ICC intracluster correlation

Type I error

When simulating under the null with 30% missing data, type I error ranged from 2.7 to 8.1% (Table 5). Larger values occurred using simulation method 3 (random intercept and slope for clusters) with larger ICC. Other methods and ICCs yielded values that were close to nominal.

Table 5.

Type I error rate when estimating under the null hypothesis of no difference between arms, with 30% missing data in same direction for each of the three simulation methodsa

k, clusters per arm m, subjects per cluster Method 1 Method 2 Method 3
ICC = 0.01 ICC = 0.1 ICC = 0.01 ICC = 0.1 ICC = 0.01 ICC = 0.1
5 10 3.9 6.3 2.7 4.4 4.9 6.5
20 4.1 5.6 3.7 6.1 4.7 7.8
50 5.2 4.4 5.4 4.1 4.8 6.8
10 10 4.1 6.0 4.8 5.6 5.0 5.6
20 5.0 6.2 4.9 5.7 5.3 7.0
50 4.7 4.2 5.3 5.4 6.4 8.1
20 10 5.0 4.3 5.3 4.1 4.3 6.4
20 4.3 6.2 5.8 3.8 5.0 5.7
50 4.8 5.2 4.8 4.3 5.6 5.7
50 10 5.0 5.8 4.8 4.9 6.5 6.5
20 5.5 5.5 5.1 5.0 6.1 6.3
50 5.2 4.7 4.5 5.1 6.4 6.7

aSimulation method 1 = compound symmetry; method 2 = Toeplitz; method 3 = random intercepts and slopes

Motivating example

We demonstrate the MMRM-CRT with Meta-Salud Diabetes, a CRT designed to reduce the risk of CVD in diabetics in the Mexican state of Sonora by focusing on improving healthy behaviors.
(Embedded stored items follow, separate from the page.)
-- ==== Sys2Proof/Laws/GoodModule.lean ====
section
/-! SUPPORT. The operations of the Wiora ports, power, frames, boot, the cartouche, the control space and the management bus keep a state good. -/

namespace Sys2Proof.Machine

variable {q : List Instr} {s : State}

/-! ### Machine/Wiora.lean -/

theorem Good.wReplyData {p : Nat} {m : WMsg} {status : Nat} {data : List Byte} (h : Good q s) : Good q
    (State.wReplyData s p m status data) := by
  unfold State.wReplyData
  try dsimp only
  repeat' first
    | (with_reducible first | assumption | (refine Good.ite (fun _ => ?_) (fun _ => ?_)) | apply Good.wSend)
    | split | intro _

theorem Good.wReplyCmp {p : Nat} {m : WMsg} {status : Nat} (h : Good q s) : Good q (State.wReplyCmp s p m status) :=
    by
  unfold State.wReplyCmp
  try dsimp only
  repeat' first
    | (with_reducible first | assumption | (refine Good.ite (fun _ => ?_) (fun _ => ?_)) | apply Good.wSend)
    | split

theorem Good.wReply {p : Nat} {m : WMsg} {status : Nat} {data : List Byte} (h : Good q s) : Good q (State.wReply s p m
    status data) := by
  unfold State.wReply
  try dsimp only
  repeat' first
    | (with_reducible first | assumption | (refine Good.ite (fun _ => ?_) (fun _ => ?_)) | apply Good.wReplyCmp
                            | apply Good.wReplyData)
    | split

theorem Good.wRefuse {p : Nat} {m : WMsg} (h : Good q s) : Good q (State.wRefuse s p m) := by
  unfold State.wRefuse
  try dsimp only
  repeat' first
    | (with_reducible first | assumption | (refine Good.ite (fun _ => ?_) (fun _ => ?_)) | apply Good.wReply)
    | split | intro _

theorem Good.mgmtAnswer {status : Nat} {data : List Byte} (h : Good q s) : Good q (State.mgmtAnswer s status data) :=
    by
  unfold State.mgmtAnswer
  try dsimp only
  repeat' first
    | (with_reducible first | assumption | (refine Good.ite (fun _ => ?_) (fun _ => ?_)) | apply Good.answer)
    | split | intro _

theorem Good.awayDone {k status : Nat} {data : List Byte} (h : Good q s) : Good q (State.awayDone s k status data) :=
    by
  unfold State.awayDone
  try dsimp only
  repeat' first
    | (with_reducible first | assumption | (refine Good.ite (fun _ => ?_) (fun _ => ?_))
                            | (refine Good.modWiora ?_ (fun _ => rfl)) | apply Good.answer | apply Good.mgmt
                            | apply Good.mgmtAnswer | apply Good.xAnswer | apply Good.wRefuse | apply Good.wReply)
    | split | intro _

theorem Good.deliverLost {tag : Nat} (h : Good q s) : Good q (State.deliverLost s tag) := by
  unfold State.deliverLost
  try dsimp only
  repeat' first
    | (with_reducible first | assumption | apply Good.settle | apply Good.setTr | apply Good.modWport)
    | split

theorem Good.intSend {p : Nat} (h : Good q s) : Good q (State.intSend s p) := by
  unfold State.intSend
  try dsimp only
  repeat' first
    | (with_reducible first | assumption | (refine Good.ite (fun _ => ?_) (fun _ => ?_)) | apply Good.modWport
                            | apply Good.wRequest | apply Good.raise)
    | split | intro _

theorem Good.intEvent {p : Nat} (h : Good q s) : Good q (State.intEvent s p) := by
  unfold State.intEvent
  try dsimp only
  repeat' first
    | (with_reducible first | assumption | (refine Good.ite (fun _ => ?_) (fun _ => ?_)) | apply Good.modWport
                            | apply Good.intSend)
    | split

theorem Good.intGap {p : Nat} (h : Good q s) : Good q (State.intGap s p) := by
  unfold State.intGap
  try dsimp only
  repeat' first
    | (with_reducible first | assumption | (refine Good.ite (fun _ => ?_) (fun _ => ?_)) | apply Good.toElapsed
                            | apply Good.intSend | apply Good.modWport)
    | split | intro _

theorem Good.evGo {p : Nat} (h : Good q s) : Good q (State.evGo s p) := by
  unfold State.evGo
  try dsimp only
  repeat' first
    | (with_reducible first | assumption | (refine Good.ite (fun _ => ?_) (fun _ => ?_)) | apply Good.evPump
                            | apply Good.modWport | apply Good.raise | apply Good.batchEnd)
    | split | intro _

theorem Good.paceAsk {p : Nat} (h : Good q s) : Good q (State.paceAsk s p) := by
  unfold State.paceAsk
  try dsimp only
  repeat' first
    | (with_reducible first | assumption | (refine Good.ite (fun _ => ?_) (fun _ => ?_)) | apply Good.raise
                            | apply Good.wRequest)
    | split | intro _

theorem Good.paceTake {p : Nat} {line : List Byte} (h : Good q s) : Good q (State.paceTake s p line) := by
  unfold State.paceTake
  try dsimp only
  repeat' first
    | (with_reducible first | assumption | (refine Good.ite (fun _ => ?_) (fun _ => ?_)) | apply Good.evGo
                            | apply Good.modWport | apply Good.acAdd | apply Good.raise)
    | split

theorem Good.wEvict {p : Nat} {who : WWho} {b : Nat} (h : Good q s) : Good q (State.wEvict s p who b) := by
  unfold State.wEvict
  try dsimp only
  repeat' first
    | (with_reducible first | assumption | apply Good.wRequest)
    | split

theorem Good.paceData {p : Nat} {r : WReq} {status : Nat} {line : List Byte} (h : Good q s) : Good q (State.paceData s
    p r status line) := by
  unfold State.paceData
  try dsimp only
  repeat' first
    | (with_reducible first | assumption | (refine Good.ite (fun _ => ?_) (fun _ => ?_)) | apply Good.wEvict
                            | apply Good.paceTake | apply Good.paceAsk | apply Good.modWport)
    | split | intro _

theorem Good.evData {o p : Nat} {r : WReq} {status : Nat} (h : Good q s) : Good q (State.evData s o p r status) := by
  unfold State.evData
  try dsimp only
  repeat' first
    | (with_reducible first | assumption | (refine Good.ite (fun _ => ?_) (fun _ => ?_)) | apply Good.modWport
                            | apply Good.evGo | apply Good.wEvict)
    | split | intro _

theorem Good.undirty {p b : Nat} (h : Good q s) : Good q (State.undirty s p b) := by
  unfold State.undirty
  try dsimp only
  repeat' first
    | (with_reducible first | assumption | (refine Good.ite (fun _ => ?_) (fun _ => ?_)) | apply Good.modWport
                            | apply Good.wUnhold)
    | split | intro _

theorem Good.snoop {p : Nat} {m : WMsg} (h : Good q s) : Good q (State.snoop s p m) := by
  unfold State.snoop
  try dsimp only
  repeat' first
    | (with_reducible first | assumption | (refine Good.ite (fun _ => ?_) (fun _ => ?_)) | apply Good.iter
                            | apply Good.answer | apply Good.modWport | apply Good.undirty | apply Good.wSend
                            | apply Good.paceAsk)
    | split | intro _

theorem Good.paceWrite {p v : Nat} (h : Good q s) : Good q (State.paceWrite s p v) := by
  unfold State.paceWrite
  try dsimp only
  repeat' first
    | (with_reducible first | assumption | (refine Good.ite (fun _ => ?_) (fun _ => ?_)) | apply Good.modWport
                            | apply Good.wEvict | apply Good.setReg64 | apply Good.paceAsk)
    | split | intro _

theorem Good.evrWrite {p v : Nat} (h : Good q s) : Good q (State.evrWrite s p v) := by
  unfold State.evrWrite
  try dsimp only
  repeat' first
    | (with_reducible first | assumption | (refine Good.ite (fun _ => ?_) (fun _ => ?_)) | apply Good.foldl
                            | apply Good.foldl_fst | apply Good.wEvict | apply Good.modWport | apply Good.setReg64
                            | apply Good.evAhead | apply Good.evGo)
    | split | intro _

theorem Good.batchStop (h : Good q s) : Good q (State.batchStop s) := by
  unfold State.batchStop
  try dsimp only
  repeat' first
    | (with_reducible first | assumption | apply Good.raise | apply Good.setFld
                            | (refine Good.modWiora ?_ (fun _ => rfl)))
    | split

theorem Good.batchTake {d : List Byte} (h : Good q s) : Good q (State.batchTake s d) := by
  unfold State.batchTake
  try dsimp only
  repeat' first
    | (with_reducible first | assumption | (refine Good.ite (fun _ => ?_) (fun _ => ?_)) | apply Good.acAdd
                            | apply Good.setFld | (refine Good.modWiora ?_ (fun _ => rfl)) | apply Good.batchStop)
    | split

theorem Good.batchOpen {ecc : Ecc} (h : Good q s) : Good q (State.batchOpen s ecc) := by
  unfold State.batchOpen
  try dsimp only
  repeat' first
    | (with_reducible first | assumption | (refine Good.ite (fun _ => ?_) (fun _ => ?_)) | apply Good.batchStop
                            | apply Good.fetch | apply Good.batchTake | apply Good.setFld
                            | (refine Good.modWiora ?_ (fun _ => rfl)))
    | split | intro _ | (refine Good.fst ‹_ = (_, _)› ?_)

theorem Good.wEnter {p st : Nat} {retrain : Bool} (h : Good q s) : Good q (State.wEnter s p st retrain) := by
  unfold State.wEnter
  try dsimp only
  repeat' first
    | (with_reducible first | assumption | apply Good.setFld | apply Good.modWport)
    | split

theorem Good.wLeave {p : Nat} (h : Good q s) : Good q (State.wLeave s p) := by
  unfold State.wLeave
  try dsimp only
  repeat' first
    | (with_reducible first | assumption | apply Good.setFld | apply Good.modWport)
    | split

theorem Good.wRetrain {p : Nat} {own : Bool} (h : Good q s) : Good q (State.wRetrain s p own) := by
  unfold State.wRetrain
  try dsimp only
  repeat' first
    | (with_reducible first | assumption | (refine Good.ite (fun _ => ?_) (fun _ => ?_)) | apply Good.modWport
                            | apply Good.count | apply Good.wLeave | apply Good.wEnter)
    | split | intro _

theorem Good.wProto {p : Nat} (h : Good q s) : Good q (State.wProto s p) := by
  unfold State.wProto
  try dsimp only
  repeat' first
    | (with_reducible first | assumption | apply Good.wRetrain | apply Good.raise)
    | split

theorem Good.wKeep {p t status : Nat} {data : List Byte} (h : Good q s) : Good q (State.wKeep s p t status data) := by
  unfold State.wKeep
  try dsimp only
  repeat' first
    | (with_reducible first | assumption | (refine Good.ite (fun _ => ?_) (fun _ => ?_)) | apply Good.modWport)
    | split | intro _

theorem Good.wDown {p : Nat} {r : WReq} (h : Good q s) : Good q (State.wDown s p r) := by
  unfold State.wDown
  try dsimp only
  repeat' first
    | (with_reducible first | assumption | (refine Good.ite (fun _ => ?_) (fun _ => ?_)) | apply Good.modWport
                            | apply Good.answer | apply Good.raiseBit | apply Good.deliver | apply Good.deliverLost
                            | apply Good.awayDone | apply Good.wKeep)
    | split | intro _

theorem Good.wFlush {p : Nat} (h : Good q s) : Good q (State.wFlush s p) := by
  unfold State.wFlush
  try dsimp only
  repeat' first
    | (with_reducible first | assumption | (refine Good.ite (fun _ => ?_) (fun _ => ?_)) | apply Good.foldl
                            | apply Good.foldl_fst | apply Good.iter | apply Good.setFld | apply Good.raise
                            | apply Good.modWport | apply Good.wDown | apply Good.wEnter)
    | split | intro _

theorem Good.wGrace {p : Nat} (h : Good q s) : Good q (State.wGrace s p) := by
  unfold State.wGrace
  try dsimp only
  repeat' first
    | (with_reducible first | assumption | apply Good.wFlush | apply Good.toElapsed)
    | split

theorem Good.wStateTimeout {p : Nat} (h : Good q s) : Good q (State.wStateTimeout s p) := by
  unfold State.wStateTimeout
  try dsimp only
  repeat' first
    | (with_reducible first | assumption | (refine Good.ite (fun _ => ?_) (fun _ => ?_)) | apply Good.wEnter
                            | apply Good.raise | apply Good.toElapsed | apply Good.modWport | apply Good.count)
    | split | intro _

theorem Good.wActivate {p width : Nat} {half : Bool} (h : Good q s) : Good q (State.wActivate s p width half) := by
  unfold State.wActivate
  try dsimp only
  repeat' first
    | (with_reducible first | assumption | (refine Good.ite (fun _ => ?_) (fun _ => ?_)) | apply Good.modWport
                            | apply Good.setFld | apply Good.raise | apply Good.wPump | apply Good.paceAsk
                            | apply Good.evAhead | apply Good.evGo)
    | split | intro _

theorem Good.wInit {p width : Nat} {half fresh : Bool} {identity : Nat} {fr : List Nat} {frd expect : Nat} (h : Good q
    s) : Good q (State.wInit s p width half fresh identity fr frd expect) := by
  unfold State.wInit
  try dsimp only
  repeat' first
    | (with_reducible first | assumption | (refine Good.ite (fun _ => ?_) (fun _ => ?_)) | apply Good.fresh
                            | apply Good.modWport | apply Good.wActivate | apply Good.wFlush | apply Good.wProto
                            | apply Good.raise)
    | split | intro _

theorem Good.wTrained {p : Nat} {r : WTrain} (h : Good q s) : Good q (State.wTrained s p r) := by
  unfold State.wTrained
  try dsimp only
  repeat' first
    | (with_reducible first | assumption | (refine Good.ite (fun _ => ?_) (fun _ => ?_)) | apply Good.wEnter
                            | apply Good.setFld | apply Good.wInit)
    | split | intro _

theorem Good.wCtl {p old v : Nat} (h : Good q s) : Good q (State.wCtl s p old v) := by
  unfold State.wCtl
  try dsimp only
  repeat' first
    | (with_reducible first | assumption | (refine Good.ite (fun _ => ?_) (fun _ => ?_)) | apply Good.wEnter
                            | apply Good.setFld | apply Good.wLeave | apply Good.setReg | apply Good.wRetrain)
    | split

theorem Good.wCfg {p v : Nat} (h : Good q s) : Good q (State.wCfg s p v) := by
  unfold State.wCfg
  try dsimp only
  repeat' first
    | (with_reducible first | assumption | (refine Good.ite (fun _ => ?_) (fun _ => ?_)) | apply Good.setReg
                            | apply Good.raise)
    | split

theorem Good.wNak {p : Nat} (h : Good q s) : Good q (State.wNak s p) := by
  unfold State.wNak
  try dsimp only
  repeat' first
    | (with_reducible first | assumption | (refine Good.ite (fun _ => ?_) (fun _ => ?_)) | apply Good.modWport)
    | split | intro _

theorem Good.wReplay {p : Nat} (h : Good q s) : Good q (State.wReplay s p) := by
  unfold State.wReplay
  try dsimp only
  repeat' first
    | (with_reducible first | assumption | (refine Good.ite (fun _ => ?_) (fun _ => ?_)) | apply Good.modWport
                            | apply Good.count)
    | split | intro _

theorem Good.wTake {p : Nat} {f : WFlit} (h : Good q s) : Good q (State.wTake s p f) := by
  unfold State.wTake
  try dsimp only
  repeat' first
    | (with_reducible first | assumption | (refine Good.ite (fun _ => ?_) (fun _ => ?_)) | apply Good.foldl
                            | apply Good.foldl_fst | apply Good.modWport)
    | split | intro _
Clusters were health clinics where the intervention was implemented, and randomization was stratified by region (north, south, central). Informed consent from all participants was given and ethical approval was obtained. Details can be found elsewhere [3]. Briefly, the primary outcome was the Framingham CVD risk score, which is a function of age, sex, blood pressure, cholesterol, smoking, and diabetic status, as detailed in D’Agostino et al. which estimates the risk of CVD in the next 10 years [36]. Twenty-four clinics were randomized to intervention (n = 293) or control (n = 242), with two clusters eventually being dropped from the control arm due to logistical reasons. Participants were assessed at baseline, 3, and 12 months. For this demonstration, we fit a MMRM-CRT with fixed effects of time, arm, time x arm, strata, and a random effect for clinics. Time was fit categorically and the 3 × 3 covariance matrix for time was unstructured. Inference focused on the difference in CVD risk between the arms at 3 and 12 months.

Results

By month 12, the rates of missing outcome data were 21% and 11% for the intervention and control arm respectively. We found statistically significant differences in CVD risk at both 3 and 12 months. CVD risk was 4.8 percentage points higher in the intervention arm than the control arm at 3 months (95% CI 1.2, 8.5, p = 0.01); at 12 months the difference was 3.9 percentage points (95% CI 0.3, 7.4, p = 0.03). See Table 6. The ICC was estimated to be 0.031, similar to what other studies have found for various psycho-social and behavioral outcomes [34]. This trial had differential retention. While rates of missingness/retention should always be monitored and investigated by trial staff, unbiased estimation is still possible, as shown by Bell et al. [37]. In this particular case, it may have been due to the higher rate of participants who had just joined the health clinic in the intervention arm (34.1) versus the control arm (9.4), and were not fully committed to the clinic.

Table 6.

Cardiovascular disease (CVD) risk from the Meta-Salud Diabetes cluster randomized trial at 3 and 12 months post intervention

Month Nint missing (%) Nctl missing (%) CVD risk (%) intervention N = 293 CVD risk (%) control N = 225 Difference (95% CI) p value
0 1 (0.3) 6 (2.7) 21.0 (18.5, 23.6) 22.9 (20.1, 25.7)
3 47 (16.0) 33 (14.7) 19.1 (16.6, 21.7) 24.0 (21.2, 26.8) 4.8 (1.2, 8.5) 0.01
12 61 (20.8) 31 (10.7) 19.3 (16.8, 21.9) 23.2 (20.5, 26.0) 3.9 (0.3, 7.4) 0.03

Discussion

We aimed to investigate the mixed model for repeated measures for CRTs, for complete data and for data MAR, where assessments of the continuous outcome are made at fixed time points. When simulating a treatment effect at the final time point we found that estimates were unbiased when data were complete and when data were MAR. Estimates of variance components were mostly unbiased, although cluster effects were, in some cases, overestimated, particularly when the number of clusters per arm was small (k = 5) and when the data were simulated with random intercept and slopes for cluster. Although the percentage bias was large in some cases, up to 186%, this is due to a small true value of σ2C = 0.71, and an average estimate of 2.0. In practice, this may not have much effect, but caution should be used whenever sample sizes are small, including when there are a small number of clusters with small cluster size.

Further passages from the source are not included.